Ich meinte mit dieser Flexibilität das man sich den Desktop selbst aussuchen kann.
Manche mögen KDE nicht oder ich mag Gnome nicht.
Wahrscheinlich gibt es auch noch viele Anwender die einen einfachen Windowmanager wie fvwm2 nutzen.
Bei Windows muß man das Betriebsystem so nutzen wie es Microsoft vorgibt.

Viele Windowsnutzer wollen das neue Vista nicht und installieren wieder WindwsXP.
Wenn Windows so modular aufgebaut wäre wie ein Unix/Linux, dann könnten sich die Anwender ihren Desktop selbst aussuchen den sie gerne nutzen wollen.

Ich nutze Debian sehr gern.
Debian bietet drei Desktops und zig Windowmanager an. Wenn du willst kannst du immer noch einen einfachen Windowmanager wie fvwm2 installieren.


"Welche flexibilität fehlt Dir denn bei Windows, bzw. was am Look & Feel würdest Du denn gerne ändern? Ich wette dafür gibt es auch unter Windows eine Lösung."

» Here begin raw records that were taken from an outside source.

-- ==== Sys2Proof/Machine/Crusher.lean ====
section
/-! DEFINITION. Crusher collectives (R227-R253): the command and its checks, the descriptor exchange, transfers and chunks, combining,
the stage and the commit, aborts and losses. -/

namespace Sys2Proof.Machine

/-! ### The command (Tables 08.3 to 08.5) -/

/-- A CRUSHER command as its body states it. -/
structure CrCmd where
  op : Nat
  dtype : Nat
  rop : Nat
  wide : Bool
  ew : Int
  group : Nat
  root : Nat
  seq : Nat
  count : Nat
  src : Nat
  dst : Nat
  stage : Nat
  counts : Nat
  rraw : Nat
  reserved : Bool
  deriving DecidableEq, Repr

/-- Read a CRUSHER body. -/
def crushOf (c : Cmd) : CrCmd :=
  { op := c.b 0 4, dtype := c.b 4 4, rop := c.b 8 4, wide := c.b 12 1 = 1, ew := signedOf (c.b 16 10) 10, group := c.b 32 6,
    root := c.b 38 10, seq := c.b 64 32, count := c.b 96 32, src := c.b 128 48, dst := c.b 192 48, stage := c.b 256 48,
    counts := c.b 320 48, rraw := c.b 384 32,
    reserved := c.b 13 3 != 0 || c.b 26 6 != 0 || c.b 48 16 != 0 || c.b 176 16 != 0 || c.b 240 16 != 0 || c.b 304 16 != 0 ||
      c.b 368 16 != 0 || c.b 416 96 != 0 }

/-- Bytes of an element type (Table 08.5). -/
def crBytes (dtype : Nat) : Nat :=
  match dtype with
  | 0 => 4 | 1 => 8 | 2 => 4 | 3 => 2 | 4 => 2 | 8 => 16 | _ => 1

/-- Floating-point format of an element type, if it is one. -/
def crFloat (dtype : Nat) : Option FloatFmt :=
  match dtype with
  | 2 => some fFP32 | 3 => some fBF16 | 4 => some fFP16 | 5 => some fE4M3 | 6 => some fE5M2 | _ => none

/-- Format in which the Dresser's comparison order sees an element type. -/
def crFmt (dtype : Nat) : Fmt := match crFloat dtype with | some f => .flt f | none => .int (8 * crBytes dtype)

/-- An op reduces (ALL_REDUCE, REDUCE, REDUCE_SCATTER). -/
def CrCmd.reduces (x : CrCmd) : Bool := x.op == 1 || x.op == 2 || x.op == 3

/-- A V operation. -/
def CrCmd.isV (x : CrCmd) : Bool := x.op == 7 || x.op == 8

/-- MAXI or MINI: elements carry an index. -/
def CrCmd.indexed (x : CrCmd) : Bool := x.reduces && (x.rop == 3 || x.rop == 4)

/-- Elements travel as wide cells. -/
def CrCmd.cells (x : CrCmd) : Bool := x.reduces && x.wide

/-- Pairings of op, type, rop and wide that R233 refuses. -/
def CrCmd.pairBad (x : CrCmd) : Bool :=
  if x.op = 9 then x.dtype != 0 || x.rop != 0 || x.wide
  else if !x.reduces then x.dtype == 8 || 9 < x.dtype || x.rop != 0 || x.wide
  else if x.wide then x.rop != 0 || x.dtype == 1 || 8 < x.dtype
  else
    let isInt := x.dtype == 0 || x.dtype == 1 || x.dtype == 7
    7 < x.dtype || 7 < x.rop || ((x.rop == 3 || x.rop == 4) && x.dtype == 1) || (5 ≤ x.rop && !isInt)

/-- Readout word of wide mode. -/
def CrCmd.r (x : CrCmd) : Rctl := rctlOf x.rraw

/-- The checks of R235 that need no group. -/
def CrCmd.bad (x : CrCmd) : Bool :=
  x.reserved || x.op == 0 || 9 < x.op || x.pairBad || (x.root != 0 && x.op != 2 && x.op != 4) ||
  ((x.isV || x.op == 9) && x.count != 0) || (!x.isV && x.counts != 0) || (!x.wide && (x.ew != 0 || x.rraw != 0)) ||
  (x.wide && x.r.bad)

/-- Bytes of an array of elements in device DRAM (R234). -/
def arrayLen (x : CrCmd) (out : Bool) (n : Nat) : Nat :=
  if x.indexed then cdiv (n * crBytes x.dtype) 64 * 64 + 4 * n
  else if x.cells ∧ out then (if x.r.fmt = 8 then planeLen n + 16 * n else n * outBytes x.r.fmt)
  else if x.dtype = 8 then planeLen n + 16 * n
  else n * crBytes x.dtype

/-- Input elements of rank r among n. -/
def CrCmd.inCount (x : CrCmd) (n r : Nat) (send recv : List Nat) : Nat :=
  match x.op with
  | 3 => n * x.count
  | 4 => if r = x.root then x.count else 0
  | 6 => n * x.count
  | 7 => recv.getD r 0
  | 8 => send.sum
  | 9 => 0
  | _ => x.count

/-- Output elements of rank r among n. -/
def CrCmd.outCount (x : CrCmd) (n r : Nat) (recv : List Nat) : Nat :=
  match x.op with
  | 2 => if r = x.root then x.count else 0
  | 5 => n * x.count
  | 6 => n * x.count
  | 7 => recv.sum
  | 8 => recv.sum
  | 9 => 0
  | _ => x.count

/-- The op writes output on rank r. -/
def CrCmd.writesOut (x : CrCmd) (r : Nat) : Bool := x.op != 9 && (x.op != 2 || r == x.root)

/-- The op reads input on rank r. -/
def CrCmd.readsIn (x : CrCmd) (r : Nat) : Bool := x.op != 9 && (x.op != 4 || r == x.root)

/-! ### Groups (R228-R230) -/

/-- Physical address of a group entry. -/
def crGroupPa (s : State) (f g : Nat) : Nat := rd s Reg.crusherGrpBase f % 2 ^ 39 / 32 * 32 + 32 * g

/-- A group's entry, its members in rank order and this device's rank (R228-R230). One that fails gives PERMISSION, with the other members
that are known all the same: of a function map with a bad entry, those whose entries are good. -/
def crGroup (s : State) (f g : Nat) : Except (List (Nat × Nat)) (Nat × List (Nat × Nat) × Nat) :=
  let pa := crGroupPa s f g
  if rd s Reg.crusherGrpGroupCount f ≤ g ∨ lotOwnerOf s (lotOf pa) ≠ 0x3FD then .error []
  else
    let e := memNat s pa 32
    let map := bitsOf e 64 64
    let fnMap := bitOf e 4
    if bitOf e 0 = false ∨ bitsOf e 5 3 ≠ 0 ∨ bitsOf e 28 36 ≠ 0 ∨ bitsOf e 128 128 ≠ 0 ∨ bitsOf e 1 3 = 0 ∨ (fnMap = false ∧ map ≠ 0) ∨
        map % 2 = 1 ∨ 2 ^ 39 ≤ map then .error []
    else
      let ax (bit lo hi max own : Nat) : List Nat :=
        if bitOf e bit then (List.range (max + 1)).filter (fun v => lo ≤ v && v ≤ hi) else [own]
      let doms := ax 3 (bitsOf e 20 4) (bitsOf e 24 4) (rd s Reg.jeanoCfgDomainsM1 0) (rd s Reg.jeanoNodeDomain 0)
      let rows := ax 2 (bitsOf e 8 3) (bitsOf e 11 3) (rd s Reg.jeanoNodeRowsM1 0) (rd s Reg.jeanoNodeRow 0)
      let cols := ax 1 (bitsOf e 14 3) (bitsOf e 17 3) (rd s Reg.jeanoNodeColsM1 0) (rd s Reg.jeanoNodeCol 0)
      let nodes := doms.flatMap (fun d => rows.flatMap (fun r => cols.map (fun c => 64 * d + 8 * r + c)))
      if !nodes.contains (ownNode s) ∨
          (fnMap = true ∧ (lotOwnerOf s (lotOf map) ≠ 0x3FD ∨ lotOwnerOf s (lotOf (map + 2 * nodes.length - 1)) ≠ 0x3FD)) then .error []
      else
        let members := nodes.zip (nodes.zipIdx.map (fun n => if fnMap then bitsOf (memNat s (map + 2 * n.2) 2) 0 10 else f))
        if members.any (fun d => 513 ≤ d.2) then .error (members.filter (fun d => d.2 < 513 && d.1 != ownNode s))
        else .ok (e, members, nodes.idxOf (ownNode s))

/-- A group as the device reads it; an entry that cannot be read counts as not valid (R163; DESIGN CHOICE: Table 06.4 has no row for it). -/
def crGroupRead (s : State) (f g : Nat) : State × Except (List (Nat × Nat)) (Nat × List (Nat × Nat) × Nat) :=
  match senseRuns s 5 0 (if rd s Reg.crusherGrpGroupCount f ≤ g then [] else [(crGroupPa s f g, 32)]) with
  | (s, some _) => (s, .error [])
  | (s, none) => (s, crGroup s f g)

/-- The descriptor hash (R237): the body with addresses zeroed and count zeroed for V operations, the group entry with map_base zeroed,
and the plumb bit. -/
def crHash (s : State) (c : Cmd) (x : CrCmd) (entry : Nat) : Nat :=
  let body := bitsSet (bitsSet (bitsSet (bitsSet (c.b 0 512) 128 48 0) 192 48 0) 256 48 0) 320 48 0
  let body := if x.isV then bitsSet body 96 32 0 else body
  crc64 (leBytes 64 body ++ leBytes 32 (bitsSet entry 64 64 0) ++ leBytes 1 (rd s Reg.plumbPlumb 0))

/-! ### Elements -/

/-- A wide cell as an element, and back. -/
def cellCode (c : Cell) : Nat := c.a.toNat + c.flags * 2 ^ 128
def codeCell (v : Nat) : Cell :=
  { a := BitVec.ofNat 128 v, ovf := bitOf v 128, trunc := bitOf v 129, nan := bitOf v 130, inf := bitOf v 131 }

/-- The nibbles of a flag plane. -/
def flagPlane (n : Nat) (els : List Nat) : List Byte :=
  (List.range n).map (fun i => BitVec.ofNat 8 (bitsOf (els.getD (2 * i) 0) 128 4 + 16 * bitsOf (els.getD (2 * i + 1) 0) 128 4))

/-- Read `n` input elements from the bytes of an array; in wide mode they enter the window (R246). -/
def readElems (x : CrCmd) (bs : List Byte) (n : Nat) : List Nat :=
  let b := crBytes x.dtype
  (List.range n).map fun i =>
    let v := leNat ((bs.drop ((if x.dtype = 8 then planeLen n else 0) + b * i)).take b)
    if x.indexed then v + leNat ((bs.drop (cdiv (n * b) 64 * 64 + 4 * i)).take 4) * 2 ^ 64
    else if x.dtype = 8 then v + bitsOf (bs.getD (i / 2) 0).toNat (4 * (i % 2)) 4 * 2 ^ 128
    else if x.cells then cellCode (Cell.zero.cycle [contrib x.ew ((crFmt x.dtype).decode v)])
    else v

/-- The pieces of an output array: offset and bytes (R234, R246). -/
def outPieces (x : CrCmd) (els : List Nat) : List (Nat × List Byte) :=
  let n := els.length
  let b := crBytes x.dtype
  if n = 0 then []
  else if x.indexed then
    [(0, els.flatMap (leBytes b)), (cdiv (n * b) 64 * 64, els.flatMap (fun v => leBytes 4 (v / 2 ^ 64)))]
  else if x.cells then
    if x.r.fmt = 8 then [(0, flagPlane (planeLen n) els ++ els.flatMap (leBytes 16))]
    else [(0, els.flatMap (fun v => (codeCell v).outBytes false x.ew x.r))]
  else [(0, els.flatMap (leBytes b))]

/-- Elements of a chunk (R242). -/
def chunkElems (x : CrCmd) : Nat :=
  if x.cells then 3840 else if x.indexed then 65536 / (crBytes x.dtype + 4) / 64 * 64 else 65536 / crBytes x.dtype

/-- Payload bytes of a chunk. -/
def chunkBytes (x : CrCmd) (els : List Nat) : List Byte :=
  if x.cells then els.flatMap (leBytes 16) ++ flagPlane (cdiv els.length 2) els
  else if x.indexed then els.flatMap (leBytes (crBytes x.dtype)) ++ els.flatMap (fun v => leBytes 4 (v / 2 ^ 64))
  else els.flatMap (leBytes (crBytes x.dtype))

Ich persöhnlich möchte kein abgespecktes Desktopbetriebsystem.
Bei Unix wie Solaris 10 oder einer Linuxdistribution wie Debian kann der Anwender selbst entscheiden ob er sich einen Internetserver oder einen Desktoprechner installieren will. Ich kann mit Debian auch nur einen Router mit Firewall für ein Firmennetzwerk einrichten.
Das Besondere an Unix ist der modulare Aufbau.
Nur Unix war oder ist immer noch sehr teuer und man bekommt den Programmcode nicht, um sich beispielsweise den Betriebsystemkern selbst zu übersetzen. Ich finde daher Linux besser als kommerzielles Unix.

Ich weiß nicht wie ich es einfach erklären kann. Unixsysteme sind sehr flexibel konfigurierbar. Das wird beispielsweise dadurch erreicht , das die Konfiguration auf mehrere kleine spezialisierte (Kommadozeilen-)Programme verteilt wird. Bei Windows geht es mehr um eine intuitive Benutzerführung.
Windows hat einen völlig anderen Ansatz als Unix, der mir persöhnlich gar nicht zusagt. Vor etwa 15 Jahren gab es aber nur Windows für PCs. Ganz früher in den 80er Jahren liefen Unixsysteme nur auf ganz teuren Rechnern. Ich habe Windows auch nur genutzt weil es nicht anderes gab. Für PCs gab es früher gar keine anderen Betriebsysteme als Windows. Von Tannenbaum gab es Minix, eine Art von Unix. Minix war aber auch nur ein Lehrbetriebsystem.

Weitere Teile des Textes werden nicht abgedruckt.